La bataille pour l’approbation de l’accord avec l’Iran, signé à Vienne le 14 juillet, bat déjà son plein au pays de l’oncle Sam. Le camp républicain a déposé en début de mois une résolution de désapprobation visant l’accord conclu entre les grandes puissances et l’Iran sur le programme nucléaire mené par Téhéran. Selon les termes du Iran Nuclear Review Act, promulgué par Barack Obama en mai dernier, le Congrès américain a jusqu’au 17 septembre pour approuver ou désapprouver l’accord conclu entre les cinq membres permanents du Conseil de sécurité de l’Onu (États-Unis, Russie, Chine, France et Grande-Bretagne) plus l’Allemagne avec la République islamique. Ed Royce, qui n’est autre que le président de la Commission des Affaires étrangères de la Chambre des représentants, a précisé que l’assemblée allait essayer d’adopter cette résolution de désapprobation qui pourrait empêcher Barack Obama d’ordonner la suspension des sanctions américaines contre Téhéran, comme le prévoit l’accord en contrepartie des concessions iraniennes sur le nucléaire.
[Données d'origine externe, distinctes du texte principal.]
-- ==== Sys2Proof/Laws/Step.lean ====
section
/-! SUPPORT. What the range operations, the CPU's step and the host's actions can do, said once each. -/

namespace Sys2Proof.Machine

/-! ## Range operations, backwards -/

theorem writeBytes_cases {s t : State} {base : Nat} {vs : List Byte} (hn : vs ≠ [])
    (h : writeBytes s base vs = .ok t) : base + vs.length ≤ 4096 ∧ t = s.setMem (s.mem.writeAll base vs) := by
  by_cases hb : base + vs.length ≤ 4096
  · rw [writeBytes_ok s hb] at h
    cases h
    exact ⟨hb, rfl⟩
  · rw [writeBytes_error s hn (by omega)] at h
    cases h

theorem readBytes_cases {s : State} {base n : Nat} {bs : List Byte} (h : readBytes s base n = .ok bs) :
    (n = 0 ∨ base + n ≤ 4096) ∧ bs = (List.range n).map fun k => s.mem.read (base + k) := by
  by_cases hb : n = 0 ∨ base + n ≤ 4096
  · rw [readBytes_ok s hb] at h
    cases h
    exact ⟨hb, rfl⟩
  · rw [readBytes_error s (by omega) (by omega)] at h
    cases h

theorem pushReturn_cases {s t : State} (h : pushReturn s = .ok t) :
    ∃ hs : s.sp.val < 16,
      t = { s with stack := s.stack.set s.sp.val (s.pc + 2), sp := ⟨s.sp.val + 1, by omega⟩ } := by
  by_cases hs : s.sp.val < 16
  · rw [pushReturn_ok hs] at h
    cases h
    exact ⟨hs, rfl⟩
  · rw [pushReturn_error (by omega)] at h
    cases h

theorem popReturn_cases {s t : State} (h : popReturn s = .ok t) :
    ∃ _ : 0 < s.sp.val, t = { s with sp := ⟨s.sp.val - 1, by omega⟩, pc := s.stack[s.sp.val - 1] } := by
  by_cases hs : 0 < s.sp.val
  · rw [popReturn_ok hs] at h
    cases h
    exact ⟨hs, rfl⟩
  · rw [popReturn_error (by omega)] at h
    cases h

theorem readKey_cases {s : State} {b : Byte} {d : Bool} (h : readKey s b = .ok d) :
    ∃ hb : b.toNat < 16, d = s.keys[b.toNat] := by
  by_cases hb : b.toNat < 16
  · rw [readKey_ok hb] at h
    cases h
    exact ⟨hb, rfl⟩
  · rw [readKey_error (by omega)] at h
    cases h

/-! ## Halting (R210) -/

theorem State.halted_iff {s : State} : s.halted = true ↔ s.fault ≠ .noFault ∨ s.stopped = true := by
  simp [State.halted]

theorem State.running_iff {s : State} : s.halted = false ↔ s.fault = .noFault ∧ s.stopped = false := by
  simp [State.halted]

/-! ## The CPU's step (R11) -/

theorem cpuStep_halted {s : State} (h : s.halted = true) : cpuStep s = .next s := by
  simp [cpuStep, h]

theorem cpuStep_fetch_error {s : State} {f : Fault} (h : s.halted = false) (hf : fetch s = .error f) :
    cpuStep s = .next (s.latch f) := by
  simp [cpuStep, h, hf, raise]

theorem cpuStep_decode_error {s : State} {ir : Word} {e : Illegal} (h : s.halted = false) (hf : fetch s = .ok ir)
    (hd : decode ir = .error e) : cpuStep s = .next (s.latch (.decodeError ir)) := by
  simp [cpuStep, h, hf, hd, raise]

theorem cpuStep_exec {s : State} {ir : Word} {i : Instr} (h : s.halted = false) (hf : fetch s = .ok ir)
    (hd : decode ir = .ok i) : cpuStep s = exec i s := by
  simp [cpuStep, h, hf, hd]

/-- Everything a CPU step can do. -/
theorem cpuStep_cases {s t : State} (h : cpuStep s = .next t) :
    (s.halted = true ∧ t = s) ∨
    (s.halted = false ∧ ∃ f, fetch s = .error f ∧ t = s.latch f) ∨
    (s.halted = false ∧ ∃ ir e, fetch s = .ok ir ∧ decode ir = .error e ∧ t = s.latch (.decodeError ir)) ∨
    (s.halted = false ∧ ∃ ir i, fetch s = .ok ir ∧ decode ir = .ok i ∧ exec i s = .next t) := by
  cases hh : s.halted with
  | true =>
    rw [cpuStep_halted hh] at h
    cases h
    exact .inl ⟨rfl, rfl⟩
  | false =>
    cases hf : fetch s with
    | error f =>
      rw [cpuStep_fetch_error hh hf] at h
      cases h
      exact .inr (.inl ⟨rfl, f, rfl, rfl⟩)
    | ok ir =>
      cases hd : decode ir with
      | error e =>
        rw [cpuStep_decode_error hh hf hd] at h
        cases h
        exact .inr (.inr (.inl ⟨rfl, ir, e, rfl, hd, rfl⟩))
      | ok i =>
        rw [cpuStep_exec hh hf hd] at h
        exact .inr (.inr (.inr ⟨rfl, ir, i, rfl, hd, h⟩))

theorem step_unscheduled {s : State} (h : s.sched = []) : step s = cpuStep s := by
  simp [step, h]

theorem step_scheduled {s : State} {a : Action} {rest : List Action} (h : s.sched = a :: rest) :
    step s = perform a { s with sched := rest } := by
  simp [step, h]

/-! ## Reset and the loader (R230, R231) -/

theorem State.restart_fits {s : State} {image : List Byte} (h : image.length ≤ 3584) :
    s.restart image = { State.reset with
      mem := Memory.writeAll [] 0x200 image, rndSamples := s.rndSamples, sched := s.sched } := by
  have h' : image.length ≤ Config.maxImage := h
  simp only [State.restart, loadImage, if_pos h']
  rfl

theorem State.restart_refused {s : State} {image : List Byte} (h : 3584 < image.length) :
    s.restart image = { State.reset with rndSamples := s.rndSamples, sched := s.sched } := by
  have h' : ¬ image.length ≤ Config.maxImage := Nat.not_le.mpr h
  simp only [State.restart, loadImage, if_neg h']
  rfl

theorem State.restart_mem_wf (s : State) (image : List Byte) : (s.restart image).mem.wf := by
  by_cases h : image.length ≤ 3584
  · rw [State.restart_fits h]
    exact Memory.wf_writeAll Memory.wf_nil (Nat.add_le_add_left h 0x200)
  · rw [State.restart_refused (Nat.not_le.mp h)]
    exact Memory.wf_nil

end Sys2Proof.Machine
end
L’inquiétude grandit à la Maison-Blanche depuis que l’influent sénateur démocrate de New York Chuck Schumer a annoncéson opposition à l’accord. En ralliant l’opposition républicaine à un compromis qu’il juge « plein de trous et naïf », la voix la plus influente de la communauté juive au Congrès, qui est censé devenir le leader de la majorité démocrate au Sénat, montre une voie qui pourrait tenter d’autres élus de son parti, lors du vote crucial qui se tiendra sur le sujet mi-septembre. D’autres importantes figures du parti démocrate ont rejoint sa cause, dont l’ancien gouverneur de l’Arkansas Mike Huckabee, candidat à l’investiture du parti républicain pour l’élection présidentielle de 2016,  et l’ancien président du comité des Affaires étrangères au Sénat, Robert Menendez. Les deux camps aux prises depuis le 14 juillet enregistrent tour à tour succès et revers au sein du groupe démocrate au Sénat. Néanmoins, il semble à ce stade peur probable que les opposants réunissent la majorité de deux tiers qui pourrait remettre l’accord en question. En campagne contre l’accord, le chef de la majorité républicaine au Sénat américain Mitch McConnell a même reconnu que le président avait  « de grandes chances de succès ».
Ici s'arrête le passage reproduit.